Тот пожал плечами, не знаю. Девчонки мне нравились, но не настолько, чтобы из-за какой-то терять голову, но я одно понял, что нужно перед женитьбой набраться опыта. Знаю, что все в конце концов сводится к постели, с одной очень хорошо, а с другой ещё лучше, а с некоторыми хватает и одного раза, чтобы не пытаться повторить. Я вот тоже хотел бы встретить одну такую, которая всеми моими мыслями завладела бы, чтобы её только одну я хотел. А то начнешь искаться после свадьбы, глядишь что-нибудь на конец и схлопочешь. Хорошо сам, а то и жену наградишь.

В сенках раздался треск.

- Кого это несет, кто дома в такой мороз не сидит, - произнес геолог.

В дверь стукнули, били, чтобы отколоть намерзший лед, который держал дверь, и в клубах пара, как дед мороз появился парторг Гэ Гэ.

- Здравствуйте этому дому, снял рукавицы, шапку. Парни поздоровались.

- О чем разговор, о чем спорите? - спросил, как будто подслушал их разговор.

- Да вот, Георгий Георгиевич, сидим, спорим, есть любовь, или нет? Вы долгую жизнь прожили, как, по-вашему, есть она проклятая, или же нет?

- Разговор интересный, как раз для молодых, а любовь должна быть, как же без нее. Вон, даже когда собаки свадьбу справляют, сучка не каждому кобелю позволит на себя вскочить. Выбирает того, кто понравился.

- Георгий Георгиевич, вы уж нам сразу про людей расскажите, а лучше про себя, вы-то сами как женились, по любви?

- Это у меня вторая жена, но и с ней мы сошлись по согласию, она мне приглянулась, я ей понравился, моложе мы лучше были.

- А где первая? – поинтересовался земляк Владимира.

- Был на фронте, уходил, две дочки было, прихожу, паренек бегает. Спрашиваю – чей хлопец? Жена в слезы. Тогда в колхозы присылали уполномоченных, для контроля над колхозным руководством.
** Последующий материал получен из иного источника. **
/-- A context is terminated, and its launches that wait are dropped (spec/14 R410); domain 0 never is. -/
def Work.terminate (w : Work) (dom cause detail : Nat) (die : Option Nat) : Work :=
  let c := w.sched.ctx dom
  if dom = 0 || c.terminated then w
  else
    let w := (w.setCtx dom { c with terminated := true }).act (.terminated dom cause detail die)
    let w : Work := { w with sched := { w.sched with late := w.sched.late.filter fun x => x.1 ≠ dom } }
    (w.sched.disps.filter fun d => d.dom = dom).foldl (fun w d => w.kill d cause) w

/-- A dispatch is REQUEUED, at most twice (R379). -/
def Work.requeue (w : Work) (d : Disp) (cause : Nat) (terminating : Option Nat) : Work :=
  if 2 ≤ d.requeues then
    let w := w.kill d cause
    match terminating with
    | some die => w.terminate d.dom cause 0 (some die)
    | none => w
  else
    let k := { d with st := .requeued, was := d.st, cause, requeues := d.requeues + 1 }
    let w := w.act (.event 0x3002 k)
    -- nothing of a load has run: its region is reset at once, and its record shows the state that it is in
    if d.inLoad then ((w.put k).act (.record 2 d.st.code cause 0 k)).act (.retire k)
    else (w.put k).act (.cut k)

/-! ## The Wheel (spec/15 R432, R433) -/

/-- Records of an expert with this count. -/
def recordsOf (count : Nat) : Nat := (count + 31) / 32

/-- Experts with a count above 0, by falling remainder and then by number. -/
def byRemainder (r t : Nat) : List (Nat × Nat) → List (Nat × Nat)
  | [] => []
  | x :: xs =>
    let rec insert (x : Nat × Nat) : List (Nat × Nat) → List (Nat × Nat)
      | [] => [x]
      | y :: ys => if r * y.2 % t ≤ r * x.2 % t then x :: y :: ys else y :: insert x ys
    insert x (byRemainder r t xs)

/-- The granules of each expert (R432): none if more experts have records than there are granules. -/
def apportion (counts : List Nat) (g : Nat) : Option (List Nat) :=
  let nz := (counts.filter (0 < ·)).length
  if g < nz then none
  else
    let t := sumNat counts
    let r := g - nz
    let base := counts.map fun c => if 0 < c then 1 + r * c / t else 0
    let extra := ((byRemainder r t (((List.range counts.length).zip counts).filter fun x => 0 < x.2)).take (g - sumNat base)).map Prod.fst
    some (((List.range counts.length).zip base).map fun x => if extra.contains x.1 then x.2 + 1 else x.2)

/-- The records of a WHEEL dispatch in source order, dealt to the places of its experts. -/
def dealWheel (counts share : List Nat) : List WheelRec :=
  ((List.range counts.length).zip (counts.zip share)).flatMap fun x =>
    let base := sumNat (share.take x.1)
    if x.2.2 = 0 then [] else (List.range (recordsOf x.2.1)).map fun i => { expert := x.1, pos := i, granule := base + i % x.2.2 }

/-! ## What follows from what has been applied (R376) -/

/-- Every live die of the region is in a list. -/
def Sched.all (c : Sched) (d : Disp) (ns : List Nat) : Bool := (c.dies d).all ns.contains

/-- The load status of a dispatch: the failing status of its lowest die. -/
def Disp.loadStatus (d : Disp) (dies : List Nat) : Nat :=
  (dies.findSome? fun n => (d.loaded.find? fun l => decide (l.1 = n) && decide (l.2 ≠ 0)).map Prod.snd).getD 0

/-- The predecessors of a dispatch. -/
def Sched.preds (c : Sched) (d : Disp) : List Disp := d.entry.preds.filterMap fun p => c.find d.dom (d.disp / 65536 * 65536 + p)

def Disp.done (d : Disp) : Bool := decide (d.st = .committed) || decide (d.st = .retired)

/-- The granules of a dispatch that lie on live dies: those of its parts. -/
def Sched.liveGranules (c : Sched) (d : Disp) : List Nat := d.granules.filter fun g => !c.lost.contains (g / 64)

/-- The granules of a list lie on both dies of a split pair (spec/15 R441). -/
def Sched.spansSplit (c : Sched) (gs : List Nat) : Bool :=
  c.splits.any fun p => (gs.any fun g => g / 64 = p.1) && gs.any fun g => g / 64 = p.2

/-- A load has ended (R369, R376). -/
def Work.afterLoad (w : Work) (d : Disp) : Work :=
  let status := d.loadStatus (w.sched.dies d)
  if status = 0 then (w.put { d with st := .running, wasSaved := false }).act (.start { d with st := .running })
  else if status = 5 then w.requeue d Cause.hbmUe none
  else (w.act (.event 0x3001 d)).kill d Cause.protection (some (1 + 16 * status))

/-- One dispatch goes on as far as one of its conditions holds. -/
def Work.settle1 (w : Work) (d : Disp) : Work :=
  let c := w.sched
  match d.st with
  | .placed | .loading => if c.all d (d.loaded.map Prod.fst) then w.afterLoad d else w
  | .running => if c.all d (d.ended.map Prod.fst) then w.put { d with st := .draining } else w
  | .gating =>
    if !c.all d (d.ended.map Prod.fst) then w
    else if d.ended.all fun e => e.2 || c.lost.contains e.1 then w.put { d with st := .draining } else w.put { d with st := .saved }
  | .saved =>
    if d.granules.isEmpty then (if (c.ctx d.dom).held then w else w.enter d)
    else if c.all d d.savedDies then
      let keep := !d.entry.rst
      (w.put { d.released with wasSaved := keep, share := if keep then d.share else [], recs := if keep then d.recs else [] }).act (.reset d)
    else w
  | .draining => if c.all d d.committedDies then (w.put { d with st := .committed }).act (.retire d) else w
  | .committed => if c.all d d.resetDies then w.put { d.released with st := .retired } else w
  | .killed => if !d.granules.isEmpty && c.all d d.resetDies then w.put d.released else w
  | .requeued =>
    if !c.all d d.resetDies then w
    else if d.was = .placed || d.was = .loading then w.enter d
    else (w.act (.record 2 d.was.code d.cause 0 d)).enter d
  | .waiting =>
    let ps := c.preds d
    match ps.find? fun p => p.st = .killed with
    | some p => w.kill d p.cause
    | none => if (ps.all Disp.done) && decide ((c.ctx d.dom).phase = d.phase) then w.enter d else w
  | .ready =>
    if d.entry.cls = 3 && c.spansSplit (d.entry.fixed.getD []) then w.kill d Cause.linkDown
    else match d.hist with
      | none => w
      | some counts =>
        if counts.all (· = 0) then w.put { d with st := .retired }
        else if (apportion counts d.entry.g).isNone then w.kill d Cause.protection (some 5)
        else w
  | .retired => w

/-- One pass over the dispatches. -/
def Work.pass (w : Work) : Work :=
  (w.sched.disps.map fun d => (d.dom, d.disp)).foldl (fun w k => match w.sched.find k.1 k.2 with | some d => w.settle1 d | none => w) w

def Work.passes (w : Work) : Nat → Work
  | 0 => w
  | n + 1 => w.pass.passes n

/-- All that follows from what has been applied. -/
def Work.settle (w : Work) : Work := w.passes (w.sched.disps.length + 4)

/-! ## Placement (R365, R373, R374) -/

/-- 2^`%age_dispatch` cycles. -/
def Sched.ageLimit (c : Sched) : Nat := 2 ^ c.ageDispatch

/-- The granules that a dispatch may be placed on: S of R374, rising. -/
def Sched.openTo (c : Sched) (e : DispEntry) : List Nat :=
  let taken := c.disps.flatMap Disp.granules
  (List.range 512).filter fun g =>
    let die := g / 64
    !c.lost.contains die && e.dmask.testBit die && !taken.contains g &&
      !((e.cls = 0 || e.cls = 4) && c.splits.any fun p => decide (Nat.max p.1 p.2 = die))

/-- The G lowest granules on the lowest unit of n granules that holds at least G. -/
def lowestUnit (s : List Nat) (n g : Nat) : Option (List Nat) :=
  (firstBelow (512 / n) fun k => decide (g ≤ (s.filter fun x => x / n = k).length)).map fun k => (s.filter fun x => x / n = k).take g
Гостиницы не было, поставили на постой такого уполномоченного к моей хозяйке. У него жена в городе, меня нет, наспали они хлопчика. Я в дом заходить не стал, уехал в город, завербовался в Хабаровский край, там встретился со своей Дусей. У нее жизнь не состоялась, у меня не сложилась, она и уговорила меня сюда переехать. Деньги тогда здесь хорошие платили. Оделись, обулись. Кое-что скопили на черный день. Деток вот только нам бог не дал. Ездили с ней ко мне на родину, кроме алиментов я каждый раз подарки хорошие привозил. И хлопчику тоже. Дочки выросли, помог свадьбы справить, дедом стал, ездим с Дусей внуков проведываем.

- А как же первая жена?

- Да как, переживала видать, уполномоченный глаза перестал казать, временами жалко было, но простить не мог ей.

Да! Совсем с вами заговорился, и забыл – зачем пришел. А пришел я с вами посоветоваться. Мороз, дни актируем, работы нет, плана не будет, что делать будем?

- Как что? – удивился геолог.

- Постоянно план не только выполняли, но и перевыполняли и вдруг, по независящим от нас причинам станем отстающими, - проговорил парторг, не порядок, надо что-то делать.

- Пусть прииск план откорректирует, даст нам план по фактически отработанным дням, может завтра мороз отпустит, может еще неделю, стоять будем. Это же не наша вина, за отработанные дни у нас план есть, - ответил Борис Павлович.

- Я тоже так думал, но Володя был на прииске, ему сказали, что государственный план менять не будут.

- Чушь какая-то, Георгий Георгиевич, как это не будут? Черняк ничего не напутал? А то он тоже иногда не поймет и всех заведет.

- Да вроде бы все, так как он рассказал. А мы Борис Павлович сами не сможем начать работы? Пусть 10 минут ребята будут греться, десять минут работать.

- Георгий Георгиевич, люди-то может, и будут, но металл не будет работать, все чугунное, стальное, а ты бы видел, как на таком морозе штанга буровая, как стеклянная ломается, хруп и осколки полетели, перфоратор из чугуна, а в шлангах воздух - 7 очков. А если молоток разлетится на мелкие части, воздух то под давлением! Поубивает бурильщиков.

- А если бурить в тепляке, и тепляк обогревать?

- Георгий Георгиевич, дорогой! Да мы этот тепляк до конца месяца не сделаем, а если и сделаем, куда пыль девать? Вентилятор поставим, все тепло с пылью уйдет, а без вентилятора, там видно ничего не будет.

- Значит, Борис Павлович, ничего сделать нельзя?

- В наших условиях ничего, ждать, когда мороз упадет хотя бы до минус пятидесяти.

- Хорошо! Борис Павлович, и вы ребята, завтра утром приходите в контору, подумаем все, посоветуемся, - что делать? Может нам стоит обратиться в Сусуман, если на прииске план откажутся изменять. Завтра всех жду, Володя, как там у тебя в общежитии?

- Пшенай говорит, как чукчи в чуме будем спать, не раздеваясь, в комнате +5, но вода в ведре у двери замерзла.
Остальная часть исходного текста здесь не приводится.